By definition, you should not execute X apps as root anyway 



			
				Lego said:
			
		

> I've done a few google searches like you suggested to use KDM instead of startx or just X, and everything talks about XDMCP or something, but Configuring for it all seems to be related to mandrake, linux, ubuntu, etc... so How would I try and get that working on BSD?



For a start you need to locate, where kdm keeps the corresponding configuration files. What I found on kdm and XDMCP suggested, that these are similar in structure and contents to that of xdm, so I presume, these will be called Xservers, Xaccess, and probably some more like Xsession and a kdm configuration file.

If they copied that stuff from xdm, those files should be commented quite well.

What you want to do next is three things:

Comment out any X server line in the Xservers file, so that kdm will not start an X server on the local display.
Allow XDMCP access from your windows machine, by configuring the Xaccess file.
Make sure kdm will open and listen on the XDMCP port (177) at all.
Now you should be able to test, if it works. I guess kdm will also have some commandline flag, to not daemonize it, but run it in the foreground with debugging output enabled. For a test run, this would come in handy, so you can see whats happening on the server side.

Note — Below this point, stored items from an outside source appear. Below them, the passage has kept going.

-- ==== Sys2Proof/Laws/Packets.lean ====
section
/-! SUPPORT. Lengths and counts of the encoder's results and of packets. -/

namespace Sys2Proof.Machine

open Sys2Proof

@[simp] theorem le16_length (v : BitVec 16) : (le16 v).length = 2 := rfl

theorem flatMap_le16_length (ps : List Color) : (ps.flatMap le16).length = 2 * ps.length := by
  induction ps with
  | nil => rfl
  | cons c cs ih => simp [ih]; omega

/-- What an accepted record's encoding is, by its kind (41_encoder.md R120, R132). -/
theorem enc_ok_cases {c : CmdRecord} {op : Opcode} {hdr pay : Bytes} {g : Bool} (h : enc c = .ok op hdr pay g) :
    (c.kind = 1 ∧ op = 1 ∧ hdr = [] ∧ pay.length = 2 ∧ g = false) ∨
      (c.kind = 3 ∧ op = 3 ∧ hdr.length = 8 ∧ pay.length = 3 ∧ g = rectWraps c.body) ∨
      (c.kind = 2 ∧ op = 2 ∧ hdr.length = 9 ∧ pay.length = 2 * (c.body.a2.toNat * c.body.a3.toNat) ∧ g = false) := by
  unfold enc at h
  split at h
  · next hk =>
    cases h
    exact .inl ⟨hk, rfl, rfl, rfl, rfl⟩
  · split at h
    · next hk =>
      cases h
      exact .inr (.inl ⟨hk, rfl, by simp, by simp, rfl⟩)
    · split at h
      · next hk =>
        unfold encImage at h
        split at h
        · next hp =>
          cases h
          refine .inr (.inr ⟨hk, rfl, by simp, ?_, rfl⟩)
          have : c.body.pix.length = c.body.a2.toNat * c.body.a3.toNat := by simpa [pixLengthOk] using hp
          rw [flatMap_le16_length, this]
        · cases h
      · cases h

/-- A record the encoder refuses is refused for ILLEGAL_KIND or PIX_LEN (41_encoder.md R120). -/
theorem enc_bad_cases {c : CmdRecord} {code : ErrCode} (h : enc c = .bad code) :
    code = .illegalKind ∨ code = .pixLen := by
  unfold enc encFill encRect encImage at h
  split at h
  · cases h
  · split at h
    · cases h
    · split at h
      · split at h
        · cases h
        · cases h; exact .inr rfl
      · cases h; exact .inl rfl

theorem firstCount_le_pay (M : Nat) (hdr pay : Bytes) : firstCount M hdr pay ≤ pay.length :=
  Nat.min_le_left _ _

theorem firstCount_le_budget (M : Nat) (hdr pay : Bytes) : firstCount M hdr pay ≤ M - hdr.length :=
  Nat.min_le_right _ _

theorem contCount_le_budget (M : Nat) (pay : Bytes) (off : Nat) : contCount M pay off ≤ M :=
  Nat.min_le_right _ _

theorem contCount_pos {M : Nat} {pay : Bytes} {off : Nat} (hM : 0 < M) (h : off < pay.length) :
    0 < contCount M pay off := by
  unfold contCount; omega

/-- A first packet has its control byte, its header and its share of the payload (42_framer.md R160). -/
theorem firstPacket_length (M : Nat) (op : Opcode) (hdr pay : Bytes) :
    (firstPacket M op hdr pay).length = 1 + hdr.length + firstCount M hdr pay := by
  simp [firstPacket, firstCount]; omega

/-- A continuation packet has its control byte and its share of the payload (42_framer.md R160). -/
theorem contPacket_length (M : Nat) (op : Opcode) (pay : Bytes) (off : Nat) :
    (contPacket M op pay off).length = 1 + contCount M pay off := by
  simp [contPacket, contCount]; omega

end Sys2Proof.Machine
end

On windows, start the cygwin shell as usual, then try to connect with [CMD=""]X -query <your_server_hostname>[/CMD].


----------



## Lego (Nov 27, 2009)

http://www.freebsd.org/doc/en/books/handbook/configtuning-configfiles.html I was looking at that... it uses localhost and localhost.my.domain... I simply copied that... mind you mine are backwards now that I think about it... but none the less I was following that.

LOL must have been a glitch.... Firefox is working fine now.

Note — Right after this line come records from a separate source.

-- ==== Sys2Proof/Tests/Slice0.lean ====
section
/-! SUPPORT. The model's own tests: well-formedness, decoding, the vectors of 95_test_vectors.md, and for each statement
with hypotheses a state and operands that meet them. -/

namespace Sys2Proof.Tests

open Sys2Proof Sys2Proof.Machine

/-! ## Helpers -/

/-- The state after a few events, from a given one (`State.reset` where an event answers no next state). -/
def after (s : State) (is : List Instr) : State :=
  match execAll is s with
  | .next t => t
  | .fault _ => State.reset
  | .refused _ => State.reset

/-- The state after reset of an instance with another PKT_MAX. -/
def resetWith (pktMax : Nat) : State := { State.reset with params := { pktMax := pktMax, chW := 8 } }

/-- The packets an accepted record gives. -/
def packetsOf (M : Nat) (i : Instr) : Option (List Bytes) :=
  match i with
  | .fill b => sent (enc { kind := 1, body := b })
  | .image b => sent (enc { kind := 2, body := b })
  | .rect b => sent (enc { kind := 3, body := b })
  | _ => none
where
  sent : EncResult → Option (List Bytes)
    | .ok op hdr pay _ => some (frame M op hdr pay)
    | .bad _ => none

/-- GEOV as the encoder gives it. -/
def geovOf (i : Instr) : Option Bool :=
  match i with
  | .rect b =>
    match enc { kind := 3, body := b } with
    | .ok _ _ _ g => some g
    | .bad _ => none
  | _ => none

/-- A record body with every field given, for records whose ignored fields are not zero. -/
def fullBody (w h : Geom) (pix : List Color) : CmdBody :=
  { a0 := 1, a1 := 2, a2 := w, a3 := h, color := 0xFFFF, blend := 7, pix := pix }

/-! ## Well-formedness: each check refuses an ill-formed term -/

theorem test_wf_assigned_kind_is_no_illegal_kind :
    Instr.wf Params.default (.illegalKind 1 (fullBody 0 0 [])) = false ∧
    Instr.wf Params.default (.illegalKind 3 (fullBody 0 0 [])) = false ∧
    Instr.wf Params.default (.illegalKind 0 (fullBody 0 0 [])) = true ∧
    Instr.wf Params.default (.illegalKind 63 (fullBody 0 0 [])) = true := by decide

theorem test_wf_channel_wider_than_chW :
    Instr.wf Params.default (.pack565 256 0 0) = false ∧ Instr.wf Params.default (.pack565 0 256 0) = false ∧
    Instr.wf Params.default (.pack565 0 0 256) = false ∧ Instr.wf Params.default (.pack555 256 0 0) = false ∧
    Instr.wf Params.default (.pack555 0 256 0) = false ∧ Instr.wf Params.default (.pack555 0 0 256) = false ∧
    Instr.wf Params.default (.pack555 255 255 255) = true := by decide

/-- 00_scope.md R5, R6: the ranges' ends. -/
theorem test_params_ranges :
    Params.build 8 8 = none ∧ Params.build 64 8 = none ∧ Params.build 63 0 = none ∧ Params.build 63 33 = none ∧
    (Params.build 9 1).isSome ∧ (Params.build 63 32).isSome := by decide

/-! ## Decoding: a written-out word for every constructor -/

/-- 30_encoding.md R71, R72: the six control bytes, bit by bit. -/
theorem test_decode_control_bytes :
    decode Params.default { format := .ctrl, bytes := [0b11000001] } = .ok .fillFirst ∧
    decode Params.default { format := .ctrl, bytes := [0b11000010] } = .ok .imageFirst ∧
    decode Params.default { format := .ctrl, bytes := [0b11000011] } = .ok .rectFirst ∧
    decode Params.default { format := .ctrl, bytes := [0b00000001] } = .ok .fillCont ∧
    decode Params.default { format := .ctrl, bytes := [0b00000010] } = .ok .imageCont ∧
    decode Params.default { format := .ctrl, bytes := [0b00000011] } = .ok .rectCont := by decide

/-- 30_encoding.md R85: kinds 1, 2, 3 and the reserved kinds 0, 4 and 63. -/
theorem test_decode_records :
    decode Params.default { format := .cmdRecord, bytes := [1, 0, 0, 0, 0, 0, 0, 0, 0, 0xCD, 0xAB, 0] } =
      .ok (fillCall 0xABCD) ∧
    decode Params.default { format := .cmdRecord, bytes := [2, 5, 0, 6, 0, 1, 0, 2, 0, 0, 0, 1, 0x34, 0x12, 0x78, 0x56] } =
      .ok (imageCall 5 6 1 2 1 [0x1234, 0x5678]) ∧
    decode Params.default { format := .cmdRecord, bytes := [3, 2, 1, 4, 3, 0x10, 0, 0x20, 0, 0x41, 0x18, 1] } =
      .ok (rectCall 0x0102 0x0304 0x0010 0x0020 0x1841 1) ∧
    decode Params.default { format := .cmdRecord, bytes := [0, 0, 0, 0, 0, 0, 0, 0, 0, 0, 0, 0] } =
      .ok (.illegalKind 0 resetCmdl.body) ∧
    decode Params.default { format := .cmdRecord, bytes := [4, 0, 0, 0, 0, 0, 0, 0, 0, 0, 0, 0] } =
      .ok (.illegalKind 4 resetCmdl.body) ∧
    decode Params.default { format := .cmdRecord, bytes := [63, 0, 0, 0, 0, 0, 0, 0, 0, 0, 0, 0] } =
      .ok (.illegalKind 63 resetCmdl.body) := by decide

/-- 30_encoding.md R86, R87: QMODE at bit 0, then r, g and b, 8 bits each. 31, 63, 31 and QMODE = 0 is 0x3E7E3E. -/
theorem test_decode_quantizer_words :
    decode Params.default { format := .qz, bytes := [0x3E, 0x7E, 0x3E, 0x00] } = .ok (.pack565 31 63 31) ∧
    decode Params.default { format := .qz, bytes := [0x01, 0x02, 0x00, 0x00] } = .ok (.pack555 0 1 0) := by decide

theorem test_decode_step_events :
    decode Params.default { format := .step, bytes := [0] } = .ok .accept ∧
    decode Params.default { format := .step, bytes := [1] } = .ok .issueFirst ∧
    decode Params.default { format := .step, bytes := [2] } = .ok .issueCont ∧
    decode Params.default { format := .step, bytes := [3] } = .ok .writeOk ∧
    decode Params.default { format := .step, bytes := [4] } = .ok .writeErr ∧
    decode Params.default { format := .step, bytes := [5] } = .ok .reset := by decide

/-- Every rejection, by its name (30_encoding.md R75 for the control bytes). -/
theorem test_decode_rejects_by_name :
    decode Params.default { format := .ctrl, bytes := [0xC0] } = .error .ctrlNeverEmitted ∧
    decode Params.default { format := .ctrl, bytes := [0x81] } = .error .ctrlNeverEmitted ∧
    decode Params.default { format := .ctrl, bytes := [0x41] } = .error .ctrlNeverEmitted ∧
    decode Params.default { format := .ctrl, bytes := [] } = .error .ctrlLength ∧
    decode Params.default { format := .cmdRecord, bytes := [1] } = .error .recordLength ∧
    decode Params.default { format := .cmdRecord, bytes := [1, 0, 0, 0, 0, 0, 0, 0, 0, 0, 0, 0, 9] } =
      .error .recordLength ∧
    decode Params.default { format := .cmdRecord, bytes := [0x41, 0, 0, 0, 0, 0, 0, 0, 0, 0, 0, 0] } =
      .error .recordPadding ∧
    decode Params.default { format := .qz, bytes := [0] } = .error .qzLength ∧
    decode Params.default { format := .qz, bytes := [0, 0, 0, 0x02] } = .error .qzPadding ∧
    decode Params.default { format := .step, bytes := [0, 0] } = .error .stepLength ∧
    decode Params.default { format := .step, bytes := [6] } = .error .stepUnknown := by decide

/-- The bare words of the table that no other row of an earlier reading shares (log entry 5). -/
theorem test_table_words :
    decodeTableWord 8 1 = some (fillCall 0) ∧ decodeTableWord 8 2 = some (imageCall 0 0 0 0 0 []) ∧
    decodeTableWord 8 3 = some (rectCall 0 0 0 0 0 0) ∧ decodeTableWord 8 0xC1 = some .fillFirst ∧
    decodeTableWord 8 0xC2 = some .imageFirst ∧ decodeTableWord 8 0xC3 = some .rectFirst ∧
    decodeTableWord 8 0 = some (.pack565 0 0 0) ∧ decodeTableWord 1 1 = some (.pack555 0 0 0) ∧
    decodeTableWord 8 4 = some (.illegalKind 4 resetCmdl.body) := by decide

/-! ## Quantizer vectors (95_test_vectors.md section 2) -/

/-- S1 (a source example), Q7, Q8, Q11. -/
theorem test_pack565_vectors :
    pack565Color 31 63 31 = 0xFFFF ∧ pack565Color 32 64 32 = 0xFFFF ∧ pack565Color 1 2 3 = 0x1841 ∧
    pack565Color 10 20 30 = 0xF28A := by decide

/-- Q12, Q13, Q14, Q18. -/
theorem test_pack555_vectors :
    pack555Color 31 31 31 = 0xFFDF ∧ pack555Color 31 32 31 = 0xFFFF ∧ pack555Color 0 1 0 = 0x0040 ∧
    pack555Color 1 2 3 = 0x1881 := by decide

/-- Q11, Q20 through the events, with the framer faulted. -/
theorem test_quantizer_in_fault :
    (after (after State.reset [.illegalKind 0 resetCmdl.body]) [.pack565 10 20 30, .pack555 10 20 30]).qzOut =
      [0xF28A, 0xF50A] := by decide

/-! ## Encoder and framer vectors (95_test_vectors.md section 3) -/

/-- F1, F4. -/
theorem test_fill_and_rect_packets :
    packetsOf 63 (fillCall 0xFFFF) = some [[0xC1, 0xFF, 0xFF]] ∧
    packetsOf 63 (rectCall 0x0102 0x0304 0x0010 0x0020 0x1841 (blendCode .xor)) =
      some [[0xC3, 0x02, 0x01, 0x04, 0x03, 0x12, 0x01, 0x24, 0x03, 0x41, 0x18, 0x01]] := by decide

/-- F5, F6: the right edge, then the bottom edge wraps. -/
theorem test_rect_wraps :
    packetsOf 63 (rectCall 0xFFF0 5 0x20 7 0x001F (blendCode .or)) =
      some [[0xC3, 0xF0, 0xFF, 0x05, 0x00, 0x10, 0x00, 0x0C, 0x00, 0x1F, 0x00, 0x02]] ∧
    geovOf (rectCall 0xFFF0 5 0x20 7 0x001F (blendCode .or)) = some true ∧
    geovOf (rectCall 0 0xFFFF 1 1 0 (blendCode .and)) = some true ∧
    geovOf (rectCall 1 2 3 4 0xABCD 255) = some false := by decide

/-- F8, F9, F9b: RECT at PKT_MAX 9, 10 and 11. -/
theorem test_rect_split :
    packetsOf 9 (rectCall 0 0 10 10 0xFFFF (blendCode .copy)) =
      some [[0xC3, 0, 0, 0, 0, 0x0A, 0, 0x0A, 0, 0xFF], [0x03, 0xFF, 0x00]] ∧
    packetsOf 10 (rectCall 0 0 10 10 0xFFFF 0) =
      some [[0xC3, 0, 0, 0, 0, 0x0A, 0, 0x0A, 0, 0xFF, 0xFF], [0x03, 0x00]] ∧
    packetsOf 11 (rectCall 0 0 10 10 0xFFFF 0) = some [[0xC3, 0, 0, 0, 0, 0x0A, 0, 0x0A, 0, 0xFF, 0xFF, 0x00]] := by
  decide

/-- F14, F15, F16. -/
theorem test_image_packets :
    packetsOf 63 (imageCall 5 6 0 7 1 []) = some [[0xC2, 5, 0, 6, 0, 0, 0, 7, 0, 1]] ∧
    packetsOf 9 (imageCall 0 0 2 2 0 [0x1111, 0x2222, 0x3333, 0x4444]) =
      some [[0xC2, 0, 0, 0, 0, 2, 0, 2, 0, 0], [0x02, 0x11, 0x11, 0x22, 0x22, 0x33, 0x33, 0x44, 0x44]] ∧
    packetsOf 9 (imageCall 0 0 5 1 0 [0x0100, 0x0302, 0x0504, 0x0706, 0x0908]) =
      some [[0xC2, 0, 0, 0, 0, 5, 0, 1, 0, 0], [0x02, 0, 1, 2, 3, 4, 5, 6, 7, 8], [0x02, 9]] := by decide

Yes, I know that you shouldn't run Xapps as root, but if you wanted to edit /etc/rc.conf or /etc/hosts or any system file, not to mention all my website files are owned by root.... you have 2 choices (as I see it) su and edit them in a putty window (ee), or open kedit as root and make my life easier. I dunno I always had to su before starting X or kdm when I had a monitor/keyboard/mouse hooked up to it anyway.. so that doesn't bother me.

Thanks for all the help, I'll try the XDMCP in the morning, gotta get some zZzz... good night.


----------



## mickey (Nov 27, 2009)

Lego said:
			
		

> http://www.freebsd.org/doc/en/books/handbook/configtuning-configfiles.html I was looking at that... it uses localhost and localhost.my.domain... I simply copied that... mind you mine are backwards now that I think about it... but none the less I was following that.


I always first edit the config files, and read the documentation later 



			
				Lego said:
			
		

> Yes, I know that you shouldn't run Xapps as root, but if you wanted to edit /etc/rc.conf or /etc/hosts or any system file, not to mention all my website files are owned by root.... you have 2 choices (as I see it) su and edit them in a putty window (ee), or open kedit as root and make my life easier.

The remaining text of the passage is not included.